▶ _WHAT IS EXPECTED_
Only one portion of the data is to be written out: from the line bearing "z.2.1 z.2.2 p" through the line bearing "lower lane's part". Write it exactly as it appears.

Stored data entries
++++++++++++++++++++
-- ==== Sys2Proof/Machine/Memory.lean ====
section
/-! DEFINITION. Plain memory instructions: addresses and checks (R143 to R146), LD, ST, LDA, STL, ATOM (R147 to R152), PRF, IFENCE
(R153, R154), the tag table (R155, R156), FENCE (R176), deterministic stores (R179, R181), and the order in which outstanding
accesses may be performed (R171 to R175). -/

namespace Sys2Proof.Machine

/-! ## The MEM format (R143, R144) -/

def memAk (o : Opn) : Bool := bitAt o.mods 3
def memIx (o : Opn) : Bool := bitAt o.mods 8
def memSz (o : Opn) : Nat := fld o.mods 2 0
def memSize (o : Opn) : Nat := 2 ^ memSz o
def memOrd (o : Opn) : Nat := fld o.mods 5 4
def memScope (o : Opn) : Nat := fld o.mods 7 6
/-- The displacement: the literal where the form has one. -/
def memDisp (o : Opn) : W64 := if o.len = 1 ∨ o.len = 3 then o.imm else 0

/-- The encoding of a MEM opcode: function codes, modifier bits besides AK, IX and SZ, masks, and the rest. -/
def memForm (o : Opn) (fns : List Nat) (mods mask : Nat) : Form :=
  { fns := fns, modBits := mods ||| 0x10F, useD := true, useA := true, useB := memIx o, mask := mask, litB := false }

/-- Index only with a scalar base; SCOPE 11 is reserved (R143). -/
def memFits (o : Opn) (maxSz : Nat) : Bool := (!memIx o || memAk o) && decide (memScope o ≠ 3 ∧ memSz o ≤ maxSz)

/-- The address registers (R144). -/
def addrOpds (o : Opn) : List Opd :=
  [if memAk o then .s o.a.toNat 1 1 else .v o.a.toNat 2 2] ++ if memIx o then [.v o.b.toNat 1 1] else []

/-- The effective address of a lane (R144). -/
def Ctx.ea (c : Ctx) (l : Nat) : W64 :=
  let o := c.o
  let base := if memAk o then c.s o.a.toNat else c.v2 o.a.toNat l
  let index : W64 := if memIx o then (c.v o.b.toNat l).setWidth 64 <<< memSz o else 0
  base + memDisp o + index

/-! ## Checking every lane (R145, R146) -/

/-- Check the lanes' accesses in order: pieces of the lanes that pass, conditions of the others. -/
def Ctx.checkLanes (c : Ctx) (acc : Nat → Access) : List Nat → Mach → List (Nat × List Piece) × List Cond × Mach
  | [], m => ([], [], m)
  | l :: r, m =>
    match m.check c.agent (acc l) with
    | (.error e, m) => let (ps, cs, m) := c.checkLanes acc r m; (ps, condOf l (acc l).va e :: cs, m)
    | (.ok p, m) => let (ps, cs, m) := c.checkLanes acc r m; ((l, p) :: ps, cs, m)

/-- A plain access of a size at a lane's effective address. -/
def Ctx.plain (c : Ctx) (size : Nat) (rd wr atom : Bool) (l : Nat) : Access :=
  ⟨c.ea l, size, size, rd, wr, false, atom, .plain, .allowed⟩

/-! ## The request tracker (R150) -/

/-- Insert a value into a list without repeats. -/
def addNew (x : Space × Nat) (xs : List (Space × Nat)) : List (Space × Nat) := if xs.contains x then xs else x :: xs

/-- The lines that the undone parts of an operation reach. -/
def lineCount (ps : List Part) : Nat := (ps.foldl (fun ls p => if p.done then ls else addNew (p.space, p.addr / 128) ls) []).length

/-- Requests outstanding from a core: one for each line of each operation (R10); a sweep's accesses are none. -/
def Mach.tracked (m : Mach) (core : Nat) : Nat :=
  m.ops.foldl (fun n x => if coreOfKey x.key = core ∧ x.dest ≠ .sweep then n + lineCount x.parts else n) 0

/-- The tracker has no room for an operation of these parts (R10). -/
def Mach.trackerFull (m : Mach) (core : Nat) (new : List Part) : Bool := decide (8192 < m.tracked core + lineCount new)

/-- The count of a class stands at its limit: a further operation is held at issue (R182). -/
def Ctx.counterFull (c : Ctx) (cls : Nat) : Bool := decide (65535 ≤ c.b.count cls)

/-- A 16-byte piece is two accesses of 8 bytes (R149). -/
def halvesOf (p : Piece) : List Piece :=
  if p.len = 16 then [{ p with len := 8 }, { p with addr := p.addr + 8, len := 8 }] else [p]

/-- The windows that an operation opens for the issuing group (R37). -/
def Ctx.windows (c : Ctx) : List (Nat × Nat) :=
  let la := if c.ctl then 0 else c.o.la.toNat
  if la = 0 then [] else (laneList c.grp).map fun l => (l, la)

/-! ## Order of performance (R149, R152, R171 to R175) -/

/-- Units of 16 bytes that a chunk of n elements takes (R264). -/
def packUnits (es n : Nat) : Nat := 1 + (n * es + 15) / 16

/-- Where a part's accesses lie: one place, and, of a GSC.bpc, its offset entry as well. -/
def Part.places (p : Part) : List (Space × Nat × Nat) :=
  (p.space, p.addr, p.size) :: match p.kind with
    | .pack _ _ offPa _ _ _ _ => [(.dev, offPa, 4)]
    | _ => []

/-- The virtual addresses of the chunk that a GSC.bpc writes: its units, or, before it has claimed them, the data area (R264). -/
def Part.chunk (p : Part) : Option (Nat × Nat) :=
  match p.kind with
  | .pack d _ _ elems stage unit _ =>
    let base := leNat (d.take 8)
    let es := 2 ^ nfld (leNat ((d.drop 48).take 8)) 3 2
    if stage = 0 then some (base, base + leNat ((d.drop 8).take 8))
    else some (base + 16 * unit, base + 16 * (unit + packUnits es elems.length))
  | _ => none

/-- A place touches another. -/
def meetsPlace (x y : Space × Nat × Nat) : Bool := decide (x.1 = y.1 ∧ x.2.1 < y.2.1 + y.2.2 ∧ y.2.1 < x.2.1 + x.2.2)

/-- The chunk of p, if it has one, holds bytes of q. -/
def Part.chunkMeets (p q : Part) : Bool :=
  p.chunk.any fun c => decide (c.1 < q.va.toNat + q.size ∧ q.va.toNat < c.2) || q.chunk.any fun d => decide (c.1 < d.2 ∧ d.1 < c.2)

/-- Two parts reach a byte in common. -/
def overlap (p q : Part) : Bool := (p.places.any fun x => q.places.any fun y => meetsPlace x y) || p.chunkMeets q || q.chunkMeets p

/-- A thread of bundle `key` belongs to the scope that an access of bundle `of`, in team `team`, names (R174). -/
def Mach.inScope (m : Mach) (scope of team key : Nat) : Bool :=
  match scope with
  | 2 => decide (key = of)
  | 1 => decide (coreOfKey key = coreOfKey of ∧ (m.bundle key).team = team)
  | _ => decide (dieOfCore (coreOfKey key) = dieOfCore (coreOfKey of))

/-- The parts, by operation and place, of older accesses of a lane's thread that are not performed. -/
def Mach.olderParts (m : Mach) (x : Op) (lane : Nat) : List (Op × Nat × Part) :=
  (m.ops.takeWhile fun y => decide (y.id ≠ x.id)).flatMap fun y =>
    if y.key = x.key then
      (y.parts.mapIdx fun i q => (y, i, q)).filter fun z => !z.2.2.done && decide (z.2.2.lane = lane)
    else []

/-- An older part holds back part p of operation x whatever its scope: they overlap, or order of die scope stands between them. -/
def holdsBack (x y : Op) (p q : Part) : Bool :=
  !q.done && decide (q.lane = p.lane) && ((y.acq && decide (y.scope = 0)) || (x.rel && decide (x.scope = 0)) || overlap p q)

/-- An acquire waits for a release of narrow scope that was performed before older accesses of its thread, where it would read what the release
wrote and the scope of each includes the other thread (R174). -/
def Mach.awaitsEarly (m : Mach) (x : Op) (p : Part) : Bool :=
  x.acq && m.early.any fun e =>
    decide (e.space = p.space ∧ p.addr < e.addr + e.size ∧ e.addr < p.addr + p.size ∧ e.waits ≠ [])
      && m.inScope e.scope e.key e.team x.key && m.inScope x.scope x.key (m.bundle x.key).team e.key

/-- A write waits for an acquire of narrow scope that later accesses of its thread have passed: the acquire must not read what a thread of
its scope writes from then on (R174). -/
def Mach.awaitsPassed (m : Mach) (x : Op) (p : Part) : Bool :=
  p.kind.writes && m.ops.any fun y => decide (y.id ≠ x.id) && y.acq && decide (y.scope ≠ 0) &&
    m.inScope y.scope y.key (m.bundle y.key).team x.key && y.parts.any fun q => q.passed && !q.done && overlap p q

/-- Part i of an operation may be performed if no older access matters but those that `stops` names. -/
def Mach.mayBut (m : Mach) (x : Op) (i : Nat) (stops : Op → Nat → Part → Part → Bool) : Bool :=
  match x.parts[i]? with
  | none => false
  | some p =>
    !p.done && !(x.serial && (x.parts.take i).any fun q => !q.done) && !m.awaitsEarly x p && !m.awaitsPassed x p
      && !(m.olderParts x p.lane).any fun z => stops z.1 z.2.1 z.2.2 p

/-- Part i of the operation may be performed (R171 to R175): no older access of its thread holds it back, and where lanes are serial every
lower lane's part is done. An older acquire of narrow scope holds it back unless the acquire could itself be performed now; a release of
narrow scope need not wait for older accesses elsewhere, for to threads outside its scope it is a relaxed write (R174). -/
def Mach.mayPerform (m : Mach) (x : Op) (i : Nat) : Bool :=
  m.mayBut x i fun y j q p =>
    holdsBack x y p q || (y.acq && decide (y.scope ≠ 0) && !m.mayBut y j fun z _ r s => z.acq || holdsBack y z s r)

/-- The order that performing part i leaves behind (R174): acquires of narrow scope that it passed, and what threads of its scope must still
wait for if it is a release of narrow scope. A plain write ends the wait for the release whose bytes it covers. -/
def Mach.noteOrder (m : Mach) (x : Op) (p : Part) : Mach :=
  let older := m.olderParts x p.lane
  let m : Mach :=
    if older.any fun z => z.1.acq && decide (z.1.scope ≠ 0) then
      { m with ops := m.ops.map fun y =>
          if y.acq ∧ y.scope ≠ 0 ∧ older.any fun z => decide (z.1.id = y.id) then
            { y with parts := y.parts.map fun q => if q.lane = p.lane ∧ q.done = false then { q with passed := true } else q }
          else y }
    else m
  let kept := m.early.filter fun e =>
    !(match p.kind with | .write _ => true | _ => false) || decide (¬ (e.space = p.space ∧ p.addr ≤ e.addr ∧ e.addr + e.size ≤ p.addr + p.size))
  let new := if x.rel ∧ x.scope ≠ 0 ∧ older ≠ [] then
      [⟨p.space, p.addr, p.size, x.key, (m.bundle x.key).team, x.scope, older.map fun z => (z.1.id, z.2.1)⟩]
    else []
  if kept = m.early ∧ new = [] then m else { m with early := kept ++ new }

/-- Part i of operation id is done: nothing waits for it any more. -/
def Mach.settleEarly (m : Mach) (id i : Nat) : Mach :=
  if m.early = [] then m
  else { m with early := (m.early.map fun e => { e with waits := e.waits.filter fun w => decide (w ≠ (id, i)) }).filter fun e => decide (e.waits ≠ []) }

/-- An access made at issue must wait: a conflicting older access of the thread, or an acquire of it, is not yet performed (R173). -/
def Mach.mustWait (m : Mach) (key : Nat) (ls : Lanes) (sp : Space) (addr len : Nat) : Bool :=
  m.ops.any fun x => decide (x.key = key) && x.parts.any fun p =>
    !p.done && ls.getLsbD p.lane && (x.acq || (p.places.any fun y => meetsPlace y (sp, addr, len)) || (p.chunk.isSome && decide (sp = .dev)))

/-! ## Deterministic store buffers (R179, R181) -/

/-- The accesses of this issuer to the scratchpad are buffered. -/
def Ctx.buffers (c : Ctx) : Bool := c.g.det && !c.hand

/-- The youngest entry that covers an offset gives its byte. -/
def ownByte (es : List StoreEntry) (off : Nat) : Option Byte :=
  es.foldl (fun r e => if e.off ≤ off ∧ off < e.off + e.data.length then some (e.data.getD (off - e.off) 0) else r) none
++++++++++++++++++++
▶ _YOUR SOLUTION_
      && !(m.olderParts x p.lane).any fun z => stops z.1 z.2.1 z.2.2 p

/-- Part i of the operation may be performed (R171 to R175): no older access of its thread holds it back, and where lanes are serial every
lower lane's part is done. An older acquire of narrow scope holds it back unless the acquire could itself be performed now; a release of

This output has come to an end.